▶ [To do]
Go through the entries below and print, exactly, the lines starting at the one with "counters at reset. -/" and ending at the one with "rep 192 0 ++", keeping both ends and no others.

▶ [Stored data]

>>>

/-- The coil driver (chapter 10; MIRR). -/
structure Coil where
  /-- COIL_STATE: 0 off, 1 driving, 2 park ramp, 3 braked, 4 tripped. -/
  state : Nat
  /-- The voltage command applied, Q15 (R219). -/
  command : Int
  /-- The bridge stays at high impedance after a cleared trip until the engine leaves PARK (R231). -/
  highZ : Bool
  deriving DecidableEq, Repr

/-- The state of the LM512. -/
structure State where
  /-- Commands waiting, first in, first out (the model's own queue). -/
  pending : List Instr
  /-- The instant of the last command, 31.25 ps since power was first applied. -/
  now : Time
  /-- Messages that the last command sent, oldest first (the model's own record). -/
  out : List OutMsg
  /-- The counter that draws free values (the model's own). -/
  draws : Nat
  /-- Factory values and fuses. -/
  fac : Factory
  /-- Values of the configuration objects that differ from their defaults. -/
  cfg : Store
  /-- Events and counters. -/
  evt : Evt
  /-- Baspo, sessions and Locks. -/
  baspo : Baspo
  /-- Network and time. -/
  net : Net
  /-- Column timer, plans, phasing. -/
  scan : Scan
  /-- Emitter and governor. -/
  emit : Emit
  /-- Receiver. -/
  rx : Rx
  /-- Timing inputs. -/
  tin : Tin
  /-- Trigger bus. -/
  bus : Bus
  /-- Mirror front end and conversion chain. -/
  front : Front
  /-- Housekeeping ADC. -/
  hka : Hka
  /-- Coil driver. -/
  coil : Coil
  /-- Lane A. -/
  laneA : Lane
  /-- Lane B. -/
  laneB : Lane
  /-- Lease arbiter, Towpath, columns in flight. -/
  arb : Arbiter
  /-- Echo store: cells that differ from 0, addresses rising (R166). -/
  echo : List Host.Cell
  /-- Capture. -/
  cap : Cap
  /-- Point stream. -/
  stream : Stream
  /-- Power, domains, supply. -/
  pwr : Pwr
  /-- Thermal model. -/
  therm : Thermal
  /-- Calibration. -/
  cal : Cal
  /-- Storage, versions, recorder, firmware. -/
  flash : Flash
  /-- Security. -/
  sec : Sec
  deriving DecidableEq, Repr

/-- Stops of a command with no meaning to go on with. DESIGN CHOICE: log entry 98. -/
inductive Fault
  /-- Raised by nothing: the spec gives every command of the LM512 an effect. Safe. -/
  | unreachable
  deriving DecidableEq, Repr

/-- Refusals. DESIGN CHOICE: log entry 98. -/
inductive Refusal
  /-- Raised by exec for a command whose meaning is not written yet, by its mnemonic. Safe: no statement is about it. -/
  | notModelled (mnemonic : String)
  deriving DecidableEq, Repr

/-! ## Reset: the module without supply, before VIN first rises through the start threshold (R291, R297).
Values the spec does not state are named in log entry 3. -/

/-- A list of n equal entries. -/
def rep {α : Type} (n : Nat) (a : α) : List α := List.replicate n a

/-- Factory values that the model names (log entry 4). -/
def Factory.reset : Factory :=
  { serial := 0, hwRev := 0, mac := rep 6 0, binning := rep 16 (5500, 100, 1, 0), vbd := rep 16 20500, tc := rep 16 20,
    phaseDelay := [64, 64, 0, 0], linCoeff := rep 72 0,
    gainTable := (rep 13 ([0, 0, 0, 0, 0, 0, 1, 0, 0, 0, 0, 0, 0, 0, 0, 0] : Bytes)).flatten,
    hkOffset := 0, hkGain := 1048576, xtal := (0, 0, 0), badBlocks := 0, kDev := rep 16 0, kT := rep 16 0,
    verifyX := 0, verifyY := 0, tinPad := rep 4 0 }

/-- Events and counters at reset. -/
def Evt.reset : Evt := { seq := 0, ring := [], counters := [], sats := [], incs := [] }

/-- Baspo at reset: no session (R65), sequences at 0 (R360). -/
def Baspo.reset : Baspo :=
  { sessions := [], ticket := 0, tickets := [], commit := none, lockSeq := 0, appliedId := 0, appliedFrame := 0, details := [] }

/-- Network and time at reset. -/
def Net.reset : Net := { link := false, busOff := false, gptp := 0, offset := 0, servo := 0 }

/-- Two columns of slots of the built-in plan are equal, so its image is built from one pair of entries (R84). -/
def builtInPlan : Bytes :=
  ([0x4C, 0x50, 0x01, 0x00, 0x01, 0x38, 0x00, 0x00, 0, 0, 0, 0] : Bytes) ++ rep 52 0 ++ rep 256 0 ++ rep 192 0 ++
    (rep 28 ([0xC0, 0x50, 0x55, 0x55, 0xC0, 0x50, 0xAA, 0xAA] : Bytes)).flatten ++ rep 32 0

/-- Frame header values before any frame. -/
def FrameInfo.reset : FrameInfo :=
  { frame := 0, mode := 0, fsync := 0, time := 0, unsync := true, lockId := 0, control := 3, range := 1, temp := 250, fleet := 0 }

/-- The column timer at reset: stopped, at the defaults of Tables 04.1, 04.3 and 04.6. -/
def Scan.reset : Scan :=
  { timer := false, started := false, frame := 0, flyback := true, column := 0, columns := 256, tick := 0, tickTime := 0, tickUnsync := true, tickCamera := 0,
    dark := false, selftest := false, period := 2250000, flyLen := 64000000,
    slot := 0, borrowed := 0, windowEnergy := [], buffers := rep 2 { image := builtInPlan, shotPeriod := 1250 }, active := 0,
    swapFrame := 0, swapCamera := 0, swapPending := false, swapFlag := false, fade := none, phasing := .free,
    lullFlag := false, relockFlag := false, firstFrame := false, intervals := [], fsyncPeriod := 0,
    lastEdge := none, realIndex := 0, target := none, chainBroken := false, gap := 0, virtuals := 0, outRaised := false, outCount := 0,
    phaseError := 0, camera := 0, cameraBefore := 0, cameraSince := 0, frameCamera := 0, info := .reset }

/-- A ramp at rest at v. -/
def Ramp.rest (v : Int) : Ramp := { start := v, goal := v, j := 0, frames := 0, applied := v }

/-- The emitter at reset (Tables 05.6 to 05.8). -/
def Emit.reset : Emit :=
  { enable := 0, active := 0, latch := 0, first := 0xFF, resume := none, clearSince := false, bankMv := 0, bankState := 0,
    bankTarget := 30, chargeSince := none, buckets := rep 16 0, bucketAt := 0, acc := 0, accLast := 0, retired := 0, paired := 0,
    restorePending := 0, restoreTickets := [], fullTestDue := false, barLast := rep 16 (0, 0), shunts := rep 816 0,
    derate := .rest 64, driverRun := 0, barRun := 0, capResult := rep 32 0, heldReasons := 0, heldShots := 0, heldBars := 0,
    colHeld := 0, colReason := 0 }

/-- A band at reset: its domain is off. -/
def Band.reset : Band :=
  { state := .off, depth := 2, depthNext := 2, depthLater := 2, depthLast := 2, lambda := 0xFFFFFFFF, laneEst := 0xFFFFFFFF,
    invalidCols := 0, untested := true, unlocked := false, unlockFrames := [], bias := 0, biasGoal := 0, lastFail := rep 4 0,
    allFailed := false, testLast := (0, 0, 0), parity := rep 32 [], clearNext := 0, restart := none }

/-- An empty column. -/
def ColumnAcc.empty : ColumnAcc := { slots := [], stamps := [], hist := [], lastStop := [], ambient := [], limited := [] }

/-- The receiver at reset. -/
def Rx.reset : Rx := { bands := rep 16 .reset, maskTest := 0, unmasks := [], acc := .empty, columnCount := 0 }

/-- The timing inputs at reset. -/
def Tin.reset : Tin :=
  { inputs := rep 4 { openRec := none, stamped := none, last := none, seen := false, lastEdge := (0, false) },
    gatePin := false, gate := false, gateLast := none, gateSeen := false, closed := [], fifo := 0, fifoAt := 0, seq := 0, refin := false,
    refinRun := 0, refinLast := none }

/-- The trigger bus at reset. -/
def Bus.reset : Bus :=
  { state := 0, onClk := false, adoptPending := false,
    peers := rep 16 { heard := none, delays := [], probed := none, duplicate := false }, trigs := [], trigCount := 0, reply := none,
    probe := none, window := none, announced := none, frames := [], alive := false, mismatch := none, within := 0, beyond := 0,
    master := 0 }

/-- A conversion channel at reset. -/
def Chan.reset : Chan := { integrators := rep 4 0, combs := rep 4 0, phase := 0, fir := [], newest := 0, xs := [] }

/-- The front end at reset. -/
def Front.reset : Front :=
  { range := 1, breakLatch := 0, parkLatch := false, breakPark := false, sinceBreak := none, passed := 0, signal := 0, lowRun := 0,
    settle := 0, unsettledRun := 0, unsettled := false, inWindow := false, overtravel := false, stall := false, angles := [],
    peak := none, peakNa := (0, 0), peakLast := (0, 0), blockedRaised := false, flipRange := none, led := 0, index := 0, sections := [],
    sub := 0, last := rep 36 0, tempFlag := false, cols := [], chans := rep 4 .reset }

/-- The housekeeping ADC at reset. -/
def Hka.reset : Hka :=
  { results := rep 16 none, pos := 0, input := 0, offset := Factory.reset.hkOffset, gain := Factory.reset.hkGain, calState := 0, calTicket := none,
    lowPower := false, mirror := none, ntcBad := false }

<<<

▶ [Answer space]
/-- Events and counters at reset. -/
def Evt.reset : Evt := { seq := 0, ring := [], counters := [], sats := [], incs := [] }

/-- Baspo at reset: no session (R65), sequences at 0 (R360). -/
def Baspo.reset : Baspo :=
  { sessions := [], ticket := 0, tickets := [], commit := none, lockSeq := 0, appliedId := 0, appliedFrame := 0, details := [] }

/-- Network and time at reset. -/
def Net.reset : Net := { link := false, busOff := false, gptp := 0, offset := 0, servo := 0 }

/-- Two columns of slots of the built-in plan are equal, so its image is built from one pair of entries (R84). -/
def builtInPlan : Bytes :=
  ([0x4C, 0x50, 0x01, 0x00, 0x01, 0x38, 0x00, 0x00, 0, 0, 0, 0] : Bytes) ++ rep 52 0 ++ rep 256 0 ++ rep 192 0 ++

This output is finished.